Your task is to copy each line of the records that includes the string "flags".

> _Data for processing_:
----------

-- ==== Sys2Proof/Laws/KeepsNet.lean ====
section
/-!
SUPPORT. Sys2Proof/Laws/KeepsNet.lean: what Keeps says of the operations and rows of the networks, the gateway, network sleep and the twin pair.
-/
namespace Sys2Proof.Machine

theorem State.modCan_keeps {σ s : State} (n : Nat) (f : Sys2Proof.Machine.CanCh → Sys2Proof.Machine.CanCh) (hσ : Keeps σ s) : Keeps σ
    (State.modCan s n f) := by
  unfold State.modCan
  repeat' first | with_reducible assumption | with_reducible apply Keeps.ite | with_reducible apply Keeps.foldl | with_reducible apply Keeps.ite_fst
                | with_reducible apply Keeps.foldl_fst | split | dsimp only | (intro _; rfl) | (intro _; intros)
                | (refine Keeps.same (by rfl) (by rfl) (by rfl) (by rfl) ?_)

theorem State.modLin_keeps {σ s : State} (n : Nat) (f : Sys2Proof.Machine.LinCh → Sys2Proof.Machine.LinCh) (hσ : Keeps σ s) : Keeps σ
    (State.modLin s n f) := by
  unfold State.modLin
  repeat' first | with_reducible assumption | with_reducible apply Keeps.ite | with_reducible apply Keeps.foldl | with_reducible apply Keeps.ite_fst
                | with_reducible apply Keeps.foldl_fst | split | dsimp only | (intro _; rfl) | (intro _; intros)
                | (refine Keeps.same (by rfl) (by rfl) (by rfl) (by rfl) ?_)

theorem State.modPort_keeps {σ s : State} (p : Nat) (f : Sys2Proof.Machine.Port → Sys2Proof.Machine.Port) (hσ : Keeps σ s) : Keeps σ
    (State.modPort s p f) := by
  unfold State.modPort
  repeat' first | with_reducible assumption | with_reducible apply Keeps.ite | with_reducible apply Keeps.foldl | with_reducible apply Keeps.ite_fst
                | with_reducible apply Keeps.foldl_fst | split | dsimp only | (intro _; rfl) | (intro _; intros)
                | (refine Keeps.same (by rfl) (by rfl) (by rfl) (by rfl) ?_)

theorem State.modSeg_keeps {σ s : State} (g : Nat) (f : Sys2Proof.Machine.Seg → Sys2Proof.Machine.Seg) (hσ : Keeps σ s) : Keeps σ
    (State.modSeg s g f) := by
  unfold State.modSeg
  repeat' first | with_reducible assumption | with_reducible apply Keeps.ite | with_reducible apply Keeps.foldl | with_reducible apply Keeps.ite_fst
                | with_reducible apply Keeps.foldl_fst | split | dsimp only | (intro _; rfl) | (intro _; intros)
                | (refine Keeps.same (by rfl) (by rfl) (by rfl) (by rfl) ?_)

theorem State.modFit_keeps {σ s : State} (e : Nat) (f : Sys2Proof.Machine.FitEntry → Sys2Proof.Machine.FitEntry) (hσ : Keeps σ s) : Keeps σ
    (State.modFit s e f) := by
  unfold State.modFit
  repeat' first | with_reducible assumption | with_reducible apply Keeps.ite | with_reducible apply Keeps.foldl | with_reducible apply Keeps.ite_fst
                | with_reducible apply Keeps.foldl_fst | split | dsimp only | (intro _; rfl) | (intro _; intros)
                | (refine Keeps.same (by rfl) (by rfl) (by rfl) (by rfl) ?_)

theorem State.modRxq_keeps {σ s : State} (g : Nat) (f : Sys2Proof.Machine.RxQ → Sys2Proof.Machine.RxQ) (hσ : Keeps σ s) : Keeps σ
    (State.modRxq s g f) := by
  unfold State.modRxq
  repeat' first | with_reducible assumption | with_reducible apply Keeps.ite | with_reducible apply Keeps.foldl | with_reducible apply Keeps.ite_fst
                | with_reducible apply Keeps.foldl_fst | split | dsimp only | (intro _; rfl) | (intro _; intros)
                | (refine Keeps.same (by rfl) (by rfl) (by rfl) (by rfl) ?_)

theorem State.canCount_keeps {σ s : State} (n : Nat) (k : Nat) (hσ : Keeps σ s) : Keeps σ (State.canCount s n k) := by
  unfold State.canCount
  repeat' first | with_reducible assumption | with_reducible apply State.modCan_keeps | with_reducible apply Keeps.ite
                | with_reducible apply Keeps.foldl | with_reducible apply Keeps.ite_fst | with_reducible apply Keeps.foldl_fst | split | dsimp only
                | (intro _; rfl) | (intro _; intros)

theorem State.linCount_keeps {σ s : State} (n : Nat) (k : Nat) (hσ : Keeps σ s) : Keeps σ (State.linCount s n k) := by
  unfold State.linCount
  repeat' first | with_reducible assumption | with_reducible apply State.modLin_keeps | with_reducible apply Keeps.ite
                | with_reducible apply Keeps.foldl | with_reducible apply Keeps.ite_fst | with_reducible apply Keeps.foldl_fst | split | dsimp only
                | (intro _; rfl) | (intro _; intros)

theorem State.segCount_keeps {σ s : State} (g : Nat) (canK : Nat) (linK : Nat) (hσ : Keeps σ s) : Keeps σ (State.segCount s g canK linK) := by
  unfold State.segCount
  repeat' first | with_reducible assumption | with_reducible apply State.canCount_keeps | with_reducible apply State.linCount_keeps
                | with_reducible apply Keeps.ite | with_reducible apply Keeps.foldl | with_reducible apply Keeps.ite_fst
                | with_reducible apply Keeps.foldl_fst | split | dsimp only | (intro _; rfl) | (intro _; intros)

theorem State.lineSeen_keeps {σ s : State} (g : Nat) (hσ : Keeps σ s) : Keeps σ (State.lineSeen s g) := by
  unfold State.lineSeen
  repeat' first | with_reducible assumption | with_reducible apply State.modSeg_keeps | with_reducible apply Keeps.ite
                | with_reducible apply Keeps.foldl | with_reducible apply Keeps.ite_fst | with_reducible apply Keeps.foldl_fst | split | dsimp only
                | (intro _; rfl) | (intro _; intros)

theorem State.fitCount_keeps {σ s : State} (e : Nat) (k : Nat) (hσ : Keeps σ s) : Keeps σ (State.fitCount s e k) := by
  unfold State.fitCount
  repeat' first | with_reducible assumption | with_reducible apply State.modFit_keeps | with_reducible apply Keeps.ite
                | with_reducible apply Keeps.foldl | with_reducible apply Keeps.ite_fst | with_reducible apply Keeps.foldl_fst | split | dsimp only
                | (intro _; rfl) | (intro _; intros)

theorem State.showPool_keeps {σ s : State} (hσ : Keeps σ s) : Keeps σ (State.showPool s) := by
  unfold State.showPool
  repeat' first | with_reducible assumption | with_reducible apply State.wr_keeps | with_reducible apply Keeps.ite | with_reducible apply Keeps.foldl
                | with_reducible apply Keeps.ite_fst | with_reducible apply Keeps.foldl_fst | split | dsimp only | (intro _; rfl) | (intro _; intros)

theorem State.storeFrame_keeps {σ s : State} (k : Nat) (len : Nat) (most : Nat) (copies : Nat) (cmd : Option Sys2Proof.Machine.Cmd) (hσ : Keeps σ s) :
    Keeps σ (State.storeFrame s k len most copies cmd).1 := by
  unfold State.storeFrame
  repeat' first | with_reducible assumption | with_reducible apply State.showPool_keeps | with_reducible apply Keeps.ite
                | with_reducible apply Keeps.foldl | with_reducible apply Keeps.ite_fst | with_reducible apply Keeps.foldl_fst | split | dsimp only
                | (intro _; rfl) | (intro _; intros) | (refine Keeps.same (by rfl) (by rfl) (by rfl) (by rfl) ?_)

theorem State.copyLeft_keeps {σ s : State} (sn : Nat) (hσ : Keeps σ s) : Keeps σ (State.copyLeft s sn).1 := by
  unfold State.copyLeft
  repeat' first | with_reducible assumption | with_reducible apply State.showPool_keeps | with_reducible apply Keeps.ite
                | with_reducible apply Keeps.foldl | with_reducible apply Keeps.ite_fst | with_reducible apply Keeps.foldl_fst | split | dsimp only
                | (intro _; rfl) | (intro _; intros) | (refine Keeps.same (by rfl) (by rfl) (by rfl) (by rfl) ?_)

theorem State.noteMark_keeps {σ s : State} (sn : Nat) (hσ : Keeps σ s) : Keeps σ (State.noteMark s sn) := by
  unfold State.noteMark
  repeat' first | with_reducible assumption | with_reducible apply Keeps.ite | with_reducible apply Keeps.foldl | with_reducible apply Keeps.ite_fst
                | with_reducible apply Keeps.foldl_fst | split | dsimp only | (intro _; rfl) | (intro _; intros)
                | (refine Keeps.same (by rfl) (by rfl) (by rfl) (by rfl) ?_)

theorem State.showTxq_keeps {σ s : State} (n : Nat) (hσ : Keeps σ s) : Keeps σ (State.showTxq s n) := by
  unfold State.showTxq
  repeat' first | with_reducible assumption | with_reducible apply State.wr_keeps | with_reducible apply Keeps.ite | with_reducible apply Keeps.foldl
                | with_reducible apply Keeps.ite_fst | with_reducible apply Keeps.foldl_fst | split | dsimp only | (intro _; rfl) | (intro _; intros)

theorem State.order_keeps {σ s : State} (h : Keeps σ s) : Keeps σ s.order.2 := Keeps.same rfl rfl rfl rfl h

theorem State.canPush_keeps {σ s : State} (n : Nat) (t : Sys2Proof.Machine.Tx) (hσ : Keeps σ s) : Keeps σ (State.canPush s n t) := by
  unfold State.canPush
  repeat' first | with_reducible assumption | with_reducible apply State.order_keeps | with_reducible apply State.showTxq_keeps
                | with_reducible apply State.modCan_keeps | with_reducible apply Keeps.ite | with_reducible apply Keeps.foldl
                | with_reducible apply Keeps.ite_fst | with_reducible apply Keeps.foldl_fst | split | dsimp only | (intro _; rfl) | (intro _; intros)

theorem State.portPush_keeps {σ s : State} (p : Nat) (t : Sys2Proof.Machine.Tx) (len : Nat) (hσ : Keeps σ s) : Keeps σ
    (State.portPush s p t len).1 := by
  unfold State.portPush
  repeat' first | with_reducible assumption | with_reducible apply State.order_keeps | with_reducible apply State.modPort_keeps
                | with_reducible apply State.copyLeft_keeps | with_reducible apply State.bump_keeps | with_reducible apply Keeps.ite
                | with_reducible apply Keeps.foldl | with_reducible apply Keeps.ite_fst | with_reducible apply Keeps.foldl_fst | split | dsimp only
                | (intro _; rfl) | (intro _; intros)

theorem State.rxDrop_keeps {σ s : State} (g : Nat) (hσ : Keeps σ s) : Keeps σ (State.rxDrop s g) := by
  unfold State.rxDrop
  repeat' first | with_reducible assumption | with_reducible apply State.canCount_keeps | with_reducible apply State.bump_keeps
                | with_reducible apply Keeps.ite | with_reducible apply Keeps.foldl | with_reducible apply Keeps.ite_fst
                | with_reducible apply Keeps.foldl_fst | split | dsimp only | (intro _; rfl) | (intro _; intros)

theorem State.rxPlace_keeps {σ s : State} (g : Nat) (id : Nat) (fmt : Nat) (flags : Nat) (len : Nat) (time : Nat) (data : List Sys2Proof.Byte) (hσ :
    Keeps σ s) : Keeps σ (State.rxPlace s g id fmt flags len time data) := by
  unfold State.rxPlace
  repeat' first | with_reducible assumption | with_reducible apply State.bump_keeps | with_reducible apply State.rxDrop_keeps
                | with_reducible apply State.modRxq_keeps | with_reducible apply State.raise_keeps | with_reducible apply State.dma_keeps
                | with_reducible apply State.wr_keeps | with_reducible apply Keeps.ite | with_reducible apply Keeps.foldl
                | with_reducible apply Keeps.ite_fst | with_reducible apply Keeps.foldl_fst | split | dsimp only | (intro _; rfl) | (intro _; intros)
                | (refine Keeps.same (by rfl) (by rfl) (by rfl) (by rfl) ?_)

----------

> _Solution_:
theorem State.rxPlace_keeps {σ s : State} (g : Nat) (id : Nat) (fmt : Nat) (flags : Nat) (len : Nat) (time : Nat) (data : List Sys2Proof.Byte) (hσ :
    Keeps σ s) : Keeps σ (State.rxPlace s g id fmt flags len time data) := by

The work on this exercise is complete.